Tags: What are They Good For?
http://prentissriddle.com/school/papers/385q/riddle-2005-tags.pdf

Thanks for the roundup on tagging and for mentioning Shadows in part 3.

Linda thanks for the kind words. I was excited to see my PubSub and Technorati Search Feeds for the keywords, "ChefNeal", "Gastrocast", and "Podchef" all lit up this morning.

"Podchef"--and here I give credit to Lloyd Davis (http://perfectpath.co.uk) for coining the phrase--and "Gastrocast" are great examples of how a name, or brand can suddenly "make it" in a large playing field. Words which weren't in common circulation are now being searched with Google.
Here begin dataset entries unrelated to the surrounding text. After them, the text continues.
-- ==== Sys2Proof/Machine/Commit.lean ====
section
/-! DEFINITION. Sys2Proof/Machine/Commit.lean: the commit of an attempt (R135 to R137, R245, R263, R291, R334, R357, R398, R407 to R410,
R428) and the rows COMMAND_COMMIT, PROVISIONAL_DECISION, PROVISIONAL_TIMEOUT, WATCHDOG_EXPIRY and INJECTED_KILL. -/

namespace Sys2Proof.Machine

open Sys2Proof

/-! ### Object writes (R136 step 1) -/

/-- R292, R295: the entries of a verification, marked stale when its sequence has moved on. -/
def verifyBytes (s : State) (x : VerifyFx) : List Byte :=
  let y := s.seq x.slot
  if x.apply_ && (y.committed != x.n || y.tentative != x.t) then
    x.entries.zipIdx.map (fun e => if e.2 = 12 then e.1 ||| 0x20#8 else e.1)
  else x.entries

/-- What an effect writes to objects; effects on a slot that is not Open are omitted (R263). -/
def effWrites (s : State) (c : Nat) : Eff → List (Nat × List Byte)
  | .write k bs => [(k, bs)]
  | .slotWrite slot k bs => if slotOpenOf s c slot then [(k, bs)] else []
  | .verify x => if slotOpenOf s c x.slot then [(x.out, verifyBytes s x)] else []
  | _ => []

/-- R255: prefix matches take effect; their results are writes. -/
def runMatches (c : Nat) : List Eff → State → State × List (Nat × List Byte)
  | [], s => (s, [])
  | .seqMatch slot toks out :: l, s =>
    if slotOpenOf s c slot then
      let r := seqMatchFx s c slot toks
      let t := runMatches c l r.1
      (t.1, (out, r.2) :: t.2)
    else runMatches c l s
  | _ :: l, s => runMatches c l s

/-! ### Other effects -/

/-- R359: the COMMIT of a far MOVE; without a route it waits for its timer. -/
def sendCommit (s : State) (r : CmdRef) (f : FarObj) (epoch attempt bytes : Nat) : State :=
  let k := { FarPacket.blank with dest := f.node, secure := f.secure, expo := f.expo, gen := f.gen, attempt := attempt, epoch := epoch,
                                  bytes := bytes }
  match issueReq s .commit k (some r) r.ctx with
  | some t => t
  | none =>
    let q : FarReq := { kind := .commit, pkt := k, cmd := some r, ctx := r.ctx, answered := false, resent := false,
                        deadSince := some s.time, got := [], marks := [] }
    s.setFab { s.fab with reqs := tblIns s.fab.reqs s.fab.nextXid q, nextXid := s.fab.nextXid + 1 }

/-- R334: THR_LAST_DEC, THR_LAST_NORM, THR_LAST_STEP. -/
def lastDecision (s : State) (skip clipped norm stepNo : Nat) : State :=
  ((s.setReg (kBar0 0xF020) (BitVec.ofNat 32 (skip % 4 + clipped % 4 * 4))).setReg (kBar0 0xF024) (BitVec.ofNat 32 norm)).setReg
    (kBar0 0xF028) (BitVec.ofNat 32 stepNo)

/-- An effect other than a write to an object. -/
def applyEff (r : CmdRef) (s : State) : Eff → State
  | .hostWrite a bs => s.setCom { s.com with host := memWrite s.com.host a bs }
  | .farCommit f ep at_ n => sendCommit s r f ep at_ n
  | .counter k n => s.bump k n
  | .kvWrite slot layer pos refill k v => if slotOpenOf s r.ctx slot then kvWrite s slot layer pos refill k v else s
  | .advance slot n =>
    if slotOpenOf s r.ctx slot then
      refreshTent (s.setSeq slot { s.seq slot with tentative := (s.seq slot).tentative + n }) slot
    else s
  | .refillDone slot layer b n =>
    if slotOpenOf s r.ctx slot then (List.range n).foldl (fun s i => refillBlock s slot layer (b + i)) s else s
  | .seqOpen slot blk => seqOpenFx s r.ctx slot blk
  | .seqClose slot => if (slotCloseCheck s r.ctx slot).isNone then seqCloseFx s slot else s
  | .seqAccept slot toks => if slotOpenOf s r.ctx slot then seqAcceptFx s r.ctx slot toks else s
  | .seqRollBack slot => if slotOpenOf s r.ctx slot then seqRollBackFx s slot else s
  | .useSlot slot => if slotOpenOf s r.ctx slot then s.setSeq slot { s.seq slot with lastUse := s.time } else s
  | .verify x => verifyFx s r.ctx x
  | .lastDec skip clipped norm stepNo => lastDecision s skip clipped norm stepNo
  | .wnwElem e n sat nan =>
    ((s.bump (kBar0 (0x21010 + 8 * e)) n).bump (kBar0 0x21030) sat).bump (kBar0 0x21038) nan
  | .write _ _ => s
  | .slotWrite _ _ _ => s
  | .seqMatch _ _ _ => s

/-- R226: a SEQ open whose slot has been taken since its check (log entry 29). -/
def slotTaken (s : State) (c : Nat) (l : List Eff) : Bool :=
  l.any (fun e => match e with | .seqOpen slot _ => (slotOpenCheck s c slot).isSome | _ => false)

/-- R136 step 1, R409: the effects of an attempt; none when a replica cannot be allocated (R219). Answers the writes too. -/
def applyEffs (s : State) (r : CmdRef) (l : List Eff) : Option (State × List (Nat × List Byte)) :=
  let m := runMatches r.ctx l s
  let ws := l.flatMap (effWrites m.1 r.ctx) ++ m.2
  (commitObjects m.1 ws).map (fun s => (digestUnits (l.foldl (applyEff r) s) r.ctx (allUnits ws), ws))

/-! ### Seals (R428, R429) -/

/-- R428: the commands that carry seals. -/
def carriesSeal (op : Nat) : Bool := [opMove, opReshard, opGather, opScatter, opElem, opUpdate].contains op

/-- FAR_OK of the sealed objects that an attempt read. -/
def sealsRead (m : Store) (c : Nat) (l : List Access) : List Bool :=
  (l.filter (fun a => !a.write && !a.host)).filterMap (fun a => sealAt m (a.ctx c) a.addr)

/-- A storage sealed; an export of one that was not sealed before is removed. -/
def sealSid (farOk : Bool) (s : State) (sid : Nat) : State :=
  match tblFind s.com.bodies sid with
  | none => s
  | some b =>
    let t := s.setCom { s.com with bodies := tblIns s.com.bodies sid { b with isSealed := true, farOk := farOk && (!b.isSealed || b.farOk) } }
    if b.isSealed then t else dropExports t (fun e => (objBody s.com e.ctx e.obj).any (fun y => y.1 == sid))

/-- R428: the seals that a commit causes. -/
def sealCommit (s : State) (c : Nat) (x : Cmd) (a : Attempt) (ws : List (Nat × List Byte)) : State :=
  let oks := if carriesSeal (dOpcode x.desc) then
      sealsRead a.snap c (cmdAccesses (s.setCom a.snap) c x.desc (x.param.getD []) true) else []
  if oks.isEmpty then s
  else ((ws.map (fun w => w.1 / 2 ^ 40)).eraseDups).foldl (sealSid (oks.all id)) s

/-! ### COMMAND_COMMIT -/

/-- An attempt that ends without effect: what it allocated is released. It was charged when it ended (log entry 97). -/
def endWithout (s : State) (c n : Nat) (x : Cmd) (a : Attempt) (st : Status) (nonfin : Bool) (det : Nat) : State :=
  let s := dropReqs (releaseAttempt s a) (refOf c n x)
  let s := if st == .skipped then s.bump (kBar0 0xF010) 1 else s
  finishCmd s c n x st nonfin det

/-- DET_INJECT: KILL_EN and DROP_EN, and a rate of DET_RATE as it acts (R410, R412). -/
def injects (s : State) (b : Nat) : Bool := s.regField (kBar0 0x22000) b 1 == 1
def injectPpm (s : State) (lo : Nat) : Nat := min 50000 (s.regField (kBar0 0x22004) lo 16)

/-- R410: the drop that may follow the commit of an ATTN_FWD; the generator's draw is a free value. -/
def injectDrop (s : State) : State :=
  if injects s 1 then
    let (v, s) := s.draw
    if v % 1000000 < injectPpm s 16 then
      match kvVictim s none with
      | some k => (dropStook s k).bump (kBar0 0x22008) 1
      | none => s
    else s
  else s

/-- R13: the execution used reduced resources. -/
def ranReduced (s : State) (c n : Nat) (x : Cmd) (a : Attempt) : Bool :=
  x.degraded || a.degraded || reduced s (refOf c n x) x.desc a.inst a.touched

/-- R136: the attempt's effects become visible: memory, counter, record, interrupt. -/
def commitOk (s : State) (c n : Nat) (x : Cmd) (a : Attempt) (o : Outcome_) : State :=
  let r := refOf c n x
  let st : Status := if ranReduced s c n x a then .degraded else .ok
  if slotTaken s c o.effs then endWithout s c n x a .slotState false 32 else
  match applyEffs s r o.effs with
  | none => endWithout s c n x a .quota false noField
  | some (t, ws) =>
    let t := sealCommit t c x a ws
    let t := finishCmd (sigEffect (dropReqs t r) c x.desc) c n x st o.nonfinite o.detail
    if dOpcode x.desc = opAttnFwd then injectDrop t else t

/-- A command whose attempt has ended with a result is committed. -/
def commitCmd (s : State) (c n : Nat) (x : Cmd) : State :=
  match x.att, x.out with
  | some a, some o => if o.status == .ok then commitOk s c n x a o else endWithout s c n x a o.status o.nonfinite o.detail
  | _, _ => s

/-- COMMAND_COMMIT (R136). -/
def commandCommit (s : State) (c n ser : Nat) : State :=
  match s.cmd c n ser with
  | some x => if x.phase == .computed then commitCmd s c n x else s
  | none => s

/-! ### The decision of a provisional UPDATE (R328, R329) -/

/-- The parameter block without PROVISIONAL and STEPIN. -/
def plainParam (p : List Byte) : List Byte :=
  p.zipIdx.map (fun e => if e.2 = 57 then e.1 &&& 0xFD#8 else if 40 ≤ e.2 ∧ e.2 < 48 then 0#8 else e.1)

/-- R328: the outputs are discarded; the UPDATE goes back to its dispatch point as a plain one. -/
def redoUpdate (s : State) (c n : Nat) (x : Cmd) (a : Attempt) : State :=
  let s := releaseReader (releaseAttempt s a) (refOf c n x)
  (s.bump (kBar0 0xF018) 1).setCmd c n
    { x with phase := .waiting, att := none, out := none, param := x.param.map plainParam }

/-- R328 step 3: the decision record as committed now. -/
def decideUpdate (s : State) (c n : Nat) (x : Cmd) (a : Attempt) : State :=
  let p := x.param.getD []
  let dec := upDec p
  let l := [rd dec 64 (inParam 32)]
  match firstFail [objectsPresent s.com c l, rangesWithin s.com c l] with
  | some f => endWithout s c n x a f.1 false f.2
  | none =>
    match firstBreach s c l with
    | some b => cmdBreach s c n x b.1 b.2
    | none =>
      match accessPoison s.com c (rd dec 64 0) with
      | u :: us =>
        let (v, s) := s.draw
        let e := consumePoison s (u :: us) (v % 2 == 0)
        poisonEnds e.1 (refOf c n x) e.2
      | [] =>
        match readDecision (devByte s.com c) dec with
        | none => endWithout s c n x a .format false (inParam 32)
        | some (skip, v) =>
          if skip ≠ 0 then endWithout s c n x a .skipped false noField
          else if v = assumedVals (devByte a.snap c) (upStepIn p) then commitCmd s c n x
          else redoUpdate s c n x a

/-- PROVISIONAL_DECISION (R328). -/
def provisionalDecision (s : State) (c n ser : Nat) : State :=
  match s.cmd c n ser with
  | some x =>
    match x.att with
    | some a =>
      let p := x.param.getD []
      if x.phase == .deciding && decide (upDecVal p ≤ (s.evctr c (upDecCtr p)).toNat) then decideUpdate s c n x a else s
    | none => s
  | none => s

/-- PROVISIONAL_TIMEOUT (R329): a WAIT_TIMEOUT of zero sets no bound. -/
def provisionalTimeout (s : State) (c n ser : Nat) : State :=
  match s.cmd c n ser with
  | some x =>
    match x.att with
    | some a => if x.phase == .deciding && ringWaitTo s c n != 0 then endWithout s c n x a .notReady false noField else s
    | none => s
  | none => s

/-! ### Watchdogs and injection (R140, R410) -/

/-- The class under which a watchdog's fault is counted; a walker's is 7 (R482). -/
def watchClass (op : Nat) : Nat := if op = opSeq then kWalker else (opClass op).getD 0

/-- R140: a watchdog expires: killed, the engine reset, a transient fault logged; a second expiry ends with TOO_LONG. -/
def expire (s : State) (c n : Nat) (x : Cmd) (a : Attempt) : State :=
  let s := killCmd s c n x .timeout
  let s := match s.cmd c n x.serial with
    | some y => s.setCmd c n { y with expiries := y.expiries + 1, avoid := some a.inst }
    | none => s
  let s := engineEvent s (watchClass (dOpcode x.desc)) a.inst
  match s.cmd c n x.serial with
  | some y => if 2 ≤ y.expiries && y.open_ then finishCmd s c n y .tooLong false noField else s
  | none => s

/-- WATCHDOG_EXPIRY (R140). -/
def watchdogExpiry (s : State) (c n ser : Nat) : State :=
  match s.cmd c n ser with
  | some x =>
    match x.att with
    | some a => if x.phase == .running && !isFence (dOpcode x.desc) then expire s c n x a else s
    | none => s
  | none => s

/-- INJECTED_KILL (R410): at most three for a command. -/
def injectedKill (s : State) (c n ser : Nat) : State :=
  match s.cmd c n ser with
  | some x =>
    if injects s 0 && injectPpm s 0 != 0 && x.phase == .running && !isFence (dOpcode x.desc) && decide (x.injected < 3) then
      let s := (killCmd s c n x .preemption).bump (kBar0 0x22008) 1
      match s.cmd c n ser with
      | some y => s.setCmd c n { y with injected := y.injected + 1 }
      | none => s
    else s
  | none => s

def execCommandCommit (ctx ring serial : Nat) (s : State) : Out := hub s (commandCommit s ctx ring serial)
def execProvisionalDecision (ctx ring serial : Nat) (s : State) : Out := hub s (provisionalDecision s ctx ring serial)
def execProvisionalTimeout (ctx ring serial : Nat) (s : State) : Out := hub s (provisionalTimeout s ctx ring serial)
def execWatchdogExpiry (ctx ring serial : Nat) (s : State) : Out := hub s (watchdogExpiry s ctx ring serial)
def execInjectedKill (ctx ring serial : Nat) (s : State) : Out := hub s (injectedKill s ctx ring serial)

end Sys2Proof.Machine
end

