/-- R478: the limits of a sensor's group: throttle, critical, trip. -/
def sensorLimits (s : State) (i : Nat) : Option (Int × Int × Int) :=
  if i < 80 then some (thermLimit s 8, 105 * 16, 115 * 16)
  else if i < 96 then some (thermLimit s 16, 95 * 16, 105 * 16) else none

/-- R495: a sensor's domain is off. -/
def sensorOff (s : State) (i : Nat) : Bool := i < 64 && s.pwr.state == .nap

/-- R478: the actions at the limits that a sample reaches. -/
def thermalSample (s : State) (i : Nat) (old : Option Int) (v : Int) : State :=
  let reaches := fun lim : Int => decide (lim ≤ v) && !(old.any (fun o => decide (lim ≤ o)))
  match sensorLimits s i with
  | some (thr, crit, trip) =>
    if trip ≤ v then thermalTrip s else
    let s := if reaches thr || reaches crit then pwrEvent s 19 else s
    if decide (i < 64) && decide (crit ≤ v) then adjustDie (s.setDie (i / 4) { s.die (i / 4) with therm := 600 }) (i / 4) else s
  | none =>
    if 96 ≤ i ∧ i < 256 then
      if 125 * 16 ≤ v then retirePhase s (i - 96) else if reaches (110 * 16) then pwrEvent s 19 else s
    else s

/-- SENSOR_SAMPLE (R478, R495): a sample, or an invalid one, which counts one event against its die unless its domain is off. -/
def sensorSample (s : State) (i : Nat) (v : Option Nat) : State :=
  if 312 ≤ i then s else
  let old := reading s i
  match v with
  | none =>
    let s := s.setSensor i { s.sensor i with valid := false, at_ := some s.time }
    if sensorOff s i then s else logEntry s 1 9 0 noCtx i
  | some w =>
    if sensorOff s i then s else
    thermalSample ((bgUnit s 5).setSensor i { value := w % 65536, valid := true, at_ := some s.time }) i old (BitVec.ofNat 16 w).toInt

/-- R478: after a trip the sensors are still read, until the module may leave Fallow. -/
def tripSample (s : State) (i : Nat) (v : Option Nat) : State :=
  match v with
  | some w => if i < 312 then s.setSensor i { value := w % 65536, valid := true, at_ := some s.time } else s
  | none => s

/-! ### The budget (R476, R477) -/

/-- R476: CAP_W in force. -/
def capW (s : State) : Nat := (secList s Sections.powerCap).headD 600
/-- R476: the budget B; R478 states no limit in watts. -/
def budgetW (s : State) : Nat := min (capW s) 2400

/-- The compute dies run. -/
def diesOn (s : State) : Bool := s.pwr.state == .run || s.pwr.state == .hold

/-- R478: the ceiling of a die by its temperature, at one evaluation. -/
def thermStep (s : State) (d : Nat) : State :=
  let x := s.die d
  match greatest s (dieSensors d) with
  | some v =>
    if thermLimit s 8 ≤ v then s.setDie d { x with therm := max 600 (x.therm - 25) }
    else if v ≤ thermLimit s 8 - 48 then s.setDie d { x with therm := min 1200 (x.therm + 25) }
    else s
  | none => s

/-- R476: a die may be granted sprint now. -/
def mayGrant (s : State) (inW d : Nat) : Bool :=
  (secList s Sections.opPoints).any (fun e => e.die == d && e.mode == 1) && !(s.die d).sprint
    && decide (inW + Config.sprintWatts d + 50 ≤ budgetW s)

/-- R476: no logic die has reached T_SPRINT. -/
def coolForSprint (s : State) : Bool := (greatest s (List.range 80)).all (fun v => decide (v < thermLimit s 0))

/-- R175, R476: the die that sprint is granted to. -/
def grantee (s : State) (inW : Nat) : Option Nat :=
  if coolForSprint s then ((List.range 16).map (fun i => (s.pwr.lastDie + 1 + i) % 16)).find? (mayGrant s inW) else none

/-- The ceilings of every die. -/
def setCeilings (s : State) (f : Nat → Nat) : State := (List.range 16).foldl (fun s d => s.setDie d { s.die d with ceil := f (s.die d).ceil }) s

/-- R476: the one action of an evaluation. -/
def budgetAction (s : State) (inW : Nat) : State :=
  match grantee s inW with
  | some d =>
    let s := s.setPwr { s.pwr with granted := d :: s.pwr.granted, lastDie := d }
    s.setDie d { s.die d with sprint := true }
  | none =>
    if budgetW s < inW then
      match s.pwr.granted with
      | d :: _ => revokeSprint s d
      | [] =>
        if (List.range 16).all (fun d => (s.die d).ceil ≤ 600) then s.setPwr { s.pwr with halved := true }
        else setCeilings s (fun c => max 600 (c - 25))
    else if inW + 100 ≤ budgetW s then setCeilings s (fun c => min 1200 (c + 25))
    else s

/-- R473, R476, R479: what an evaluation of 100 µs adds to PWR_IN and the accumulators. -/
def budgetAccounts (s : State) (inW delivW : Nat) : State :=
  let s := s.setReg (kBar0 0x24024) (BitVec.ofNat 32 (inW % 4096 + delivW % 4096 * 65536))
  let s := s.bump (kBar0 0x24028) (100 * inW)
  let s := s.bump (kBar0 0x24030) (100 * (inW - delivW))
  let n := fun p : Nat → Bool => if diesOn s then ((List.range 16).filter (fun d => p (aclkMHz s d))).length else 0
  (s.bump (kBar0 0x24040) (100000 * n (· == 1500))).bump (kBar0 0x24048) (100000 * n (· < 1200))

/-- BUDGET_EVALUATION (R476, R478). -/
def budgetEvaluation (s : State) (inW delivW : Nat) : State :=
  let s := budgetAccounts s inW delivW
  if !diesOn s then s else
  let s := (List.range 16).foldl (fun s d => thermStep (s.setDie d { s.die d with held := false }) d) s
  let s := if inW < budgetW s then s.setPwr { s.pwr with halved := false } else s
  adjustDies (budgetAction s inW)

/-- INPUT_OVERCURRENT (R477). -/
def inputOvercurrent (s : State) : State :=
  let s := s.pwr.granted.foldl revokeSprint s
  adjustDies ((List.range 16).foldl (fun s d => s.setDie d { s.die d with held := true }) s)

/-! ### Registers (R479, R480) -/

/-- R464: the code of a power state. -/
def PwrState.code (p : PwrState) : Nat := p.depth

/-- PWR_STATUS. -/
def pwrStatusWord (s : State) : Word :=
  BitVec.ofNat 32 (s.pwr.state.code + bit (pwrBusy s) 3 + s.pwr.reason * 2 ^ 4 + statusCode s.pwr.result * 2 ^ 8 + s.pwr.refuser * 2 ^ 16)

/-- PWR_BUDGET. -/
def pwrBudgetWord (s : State) : Word := BitVec.ofNat 32 (budgetW s + capW s % 4096 * 2 ^ 16)

/-- ACLK_STATUS[d]. -/
def aclkStatusWord (s : State) (d : Nat) : Word :=
  let x := s.die d
  BitVec.ofNat 32 ((if diesOn s then aclkMHz s d else 0) + x.mv % 1024 * 2 ^ 11 + bit x.sprint 21
    + bit (decide (x.therm < 1200) || dieBlind s d) 22 + bit (decide (x.ceil < 1200) || x.held) 23
    + bit ((s.rail d).held || (s.rail (16 + d)).held || dieHeld s d) 24)

/-- PHASE[i]. -/
def phaseWord (s : State) (i : Nat) : Word :=
  let x := s.phase i
  BitVec.ofNat 32 (x.st + x.rail % 256 * 2 ^ 8 + x.amps % 1024 * 2 ^ 16)

/-- RAIL[r]; the set point of a rail that is no array rail is its model's (log entry 28). -/
def railWord (s : State) (r : Nat) : Word :=
  let x := s.rail r
  BitVec.ofNat 32 (railBuilt r + (railPhases s r).length % 16 * 2 ^ 4 + bit ((railPhases s r).any (152 ≤ ·)) 8 + bit x.limit 9
    + bit x.derated 10 + (if r < 16 then (s.die r).mv else Config.railMv r 0) % 1024 * 2 ^ 16)

/-! ### Rows -/

/-- R507: vendor message 0x01, answered with PWR_STATUS.RESULT. -/
def powerRequest (s : State) (t : Nat) : State :=
  if s.boot.step < 10 then s else
  let s := match t with
    | 0 => pwrRequest s .run
    | 1 => pwrRequest s .hold
    | 2 => pwrRequest s .nap
    | 3 => pwrRequest s .fallow
    | _ => s
  { s with reply := [BitVec.ofNat 8 (statusCode s.pwr.result)], replyPoison := false }

def execPwrRun (a : Agent) (s : State) : Out := hub s (viaBar0 s a 0x24000 (fun s => pwrRequest s .run))
def execPwrHold (a : Agent) (s : State) : Out := hub s (viaBar0 s a 0x24000 (fun s => pwrRequest s .hold))
def execPwrNap (a : Agent) (s : State) : Out := hub s (viaBar0 s a 0x24000 (fun s => pwrRequest s .nap))
def execAutoHold (s : State) : Out := hub s (autoHold s)
def execHandshakeAnswer (part : Nat) (ans : HsAnswer) (s : State) : Out := hub s (handshakeAnswer s part ans)
def execHandshakeTimeout (s : State) : Out := hub s (handshakeTimeout s)
def execPowerTransitionDone (s : State) : Out := hub s (powerTransitionDone s)
def execWakeEvent (src : Nat) (s : State) : Out := aon s (if src < 5 then wakeSource s src else s)
def execCompTrip (s : State) : Out := aon s (compTrip s)
def execCompRearm (s : State) : Out := aon s (compRearm s)
def execWakeCfgWrite (a : Agent) (v : Word) (s : State) : Out := hub s (viaBar0 s a 0x24010 (fun s => wakeCfgWrite s v))
def execAclkSlewDone (die : Nat) (s : State) : Out := hub s (if die < 16 then aclkSlewDone s die else s)
def execPhaseSample (amps bad : List Nat) (s : State) : Out := hub s (phaseSample s amps bad)
def execSparePhaseSwitched (rail : Nat) (s : State) : Out := hub s (sparePhaseSwitched s rail)
def execBudgetEvaluation (inW delivW : Nat) (s : State) : Out := hub s (budgetEvaluation s inW delivW)
def execInputOvercurrent (s : State) : Out := hub s (inputOvercurrent s)
def execSensorSample (sensor : Nat) (v : Option Nat) (s : State) : Out :=
  if s.pwr.tripped then aon s (tripSample s sensor v) else hub s (sensorSample s sensor v)
def execSidebandWake (s : State) : Out := aon s (wakeSource s 2)
def execPowerRequest (target : Nat) (s : State) : Out := hub s (powerRequest s target)

end Sys2Proof.Machine
end

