-- ==== Sys2Proof/Machine/Dispatch.lean ====
section
/-! DEFINITION. Sys2Proof/Machine/Dispatch.lean: one arm per command, one call per arm. -/

namespace Sys2Proof.Machine

open Sys2Proof
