/-- DOORBELL of ring n (n < 64) of the context c on a page of the function, the BAR open, no function-level reset, the ring Running, Halted or Frozen and the context Active or Frozen. If EPOCH (bits 31:20) equals bits 11:0 of the ring's FLUSH_EPOCH, bits 19:17 are zero, and the forward distance from TAIL to the new TAIL modulo 2 x DEPTH is at most RETIRE + DEPTH - TAIL, then TAIL takes the new index (so a doorbell equal to TAIL changes nothing); otherwise no ring, context or object changes and DB_DROPS, bits 15:0 of the ring's register at 0x38, goes up by one and holds at 65,535. Beyond that only the wake events of the request act (R469). (R111) -/
def Obligations.DoorbellAcceptedOnlyByRule : Prop :=
  ∀ (s : State) (f page n : Nat) (v : Word), s.up = true → barOpen s f = true → (s.fn f).flr = false → page < fnCtxCount s f → n < 64 →
    ∀ c r, c = fnCtxBase s f + page → r = s.ring c n →
    (r.st = .running ∨ r.st = .halted ∨ r.st = .frozen) → ((s.ctx c).st = .active ∨ (s.ctx c).st = .frozen) →
    ∀ tail, tail = v.toNat % 2 ^ 17 % (2 * r.depth) →
    ((v.toNat / 2 ^ 20 % 2 ^ 12 = r.epoch.toNat % 4096 ∧ v.toNat / 2 ^ 17 % 8 = 0
        ∧ slotDist r r.tail tail ≤ slotDist r r.tail ((r.retire + r.depth) % (2 * r.depth)) →
      exec (.doorbell f page n v) s = .next (watch (wakeSource (wakeSource (s.setRing c n { r with tail := tail }) 4) 1)))
    ∧ (¬(v.toNat / 2 ^ 20 % 2 ^ 12 = r.epoch.toNat % 4096 ∧ v.toNat / 2 ^ 17 % 8 = 0
        ∧ slotDist r r.tail tail ≤ slotDist r r.tail ((r.retire + r.depth) % (2 * r.depth))) →
      ∃ w, exec (.doorbell f page n v) s = .next (watch (wakeSource (s.setReg (kDbDrops c n) w) 1))
        ∧ w.toNat % 65536 = min 65535 ((s.reg (kDbDrops c n)).toNat % 65536 + 1) ∧ w.toNat / 65536 = (s.reg (kDbDrops c n)).toNat / 65536))

/-- DOORBELL_PAGE_WRITE of four bytes at an aligned offset is the DOORBELL of its page and ring with the little-endian value; of eight bytes, the two doorbells in ascending order under one access; a unit that the bytes cover only in part, one on a page beyond the function's contexts and one at or above 0x100 of its page change nothing but FN_DB_BAD of the page, plus one up to 65,535. (R448) -/
def Obligations.DoorbellPageWritesAreUnitByUnit : Prop :=
  ∀ (s : State) (f page off : Nat), s.up = true →
    (∀ n v, n < 64 → exec (.doorbellPageWrite f (4096 * page + 4 * n) (bytesLE v.toNat 4)) s = exec (.doorbell f page n v) s)
    ∧ (∀ n v w, n + 1 < 64 → barOpen s f = true → (s.fn f).flr = false → page < fnCtxCount s f →
        exec (.doorbellPageWrite f (4096 * page + 4 * n) (bytesLE v.toNat 4 ++ bytesLE w.toNat 4)) s
          = .next (watch (wakeSource (doorbellUnit (ringDoorbell s (fnCtxBase s f + page) n v) f page (4 * (n + 1)) w) 1)))
    ∧ (∀ b, barOpen s f = true → (s.fn f).flr = false →
        ∃ w, exec (.doorbellPageWrite f off [b]) s = .next (watch (wakeSource (s.setReg (kPage f 0x10010) w) 1))
          ∧ w.toNat % 65536 = min 65535 ((s.reg (kPage f 0x10010)).toNat % 65536 + 1) ∧ w.toNat / 65536 = (s.reg (kPage f 0x10010)).toNat / 65536)
    ∧ (∀ n v, barOpen s f = true → (s.fn f).flr = false → fnCtxCount s f ≤ page →
        ∃ w, exec (.doorbell f page n v) s = .next (watch (wakeSource (s.setReg (kPage f 0x10010) w) 1))
          ∧ w.toNat % 65536 = min 65535 ((s.reg (kPage f 0x10010)).toNat % 65536 + 1) ∧ w.toNat / 65536 = (s.reg (kPage f 0x10010)).toNat / 65536)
A Technorati search of these words will bring up all the instances not only of my own blogging, but other times I have been mentioned in the Blogosphere and other places I have commented--like here.

I represent a small microcosm--perhaps why this works well as an example. My tags, for the most part, are purposfully focused towards one end--people from whereever finding my material on a number of different avenues; All non-traditional. All in 5 months. Even if things never grow beyond where they're at presently in terms of podcasting and my involvement: blogging, podcasting and tagging have all served to show me the unbelievable power of this new marketing paradigm.

Thanks again for a wonderful article.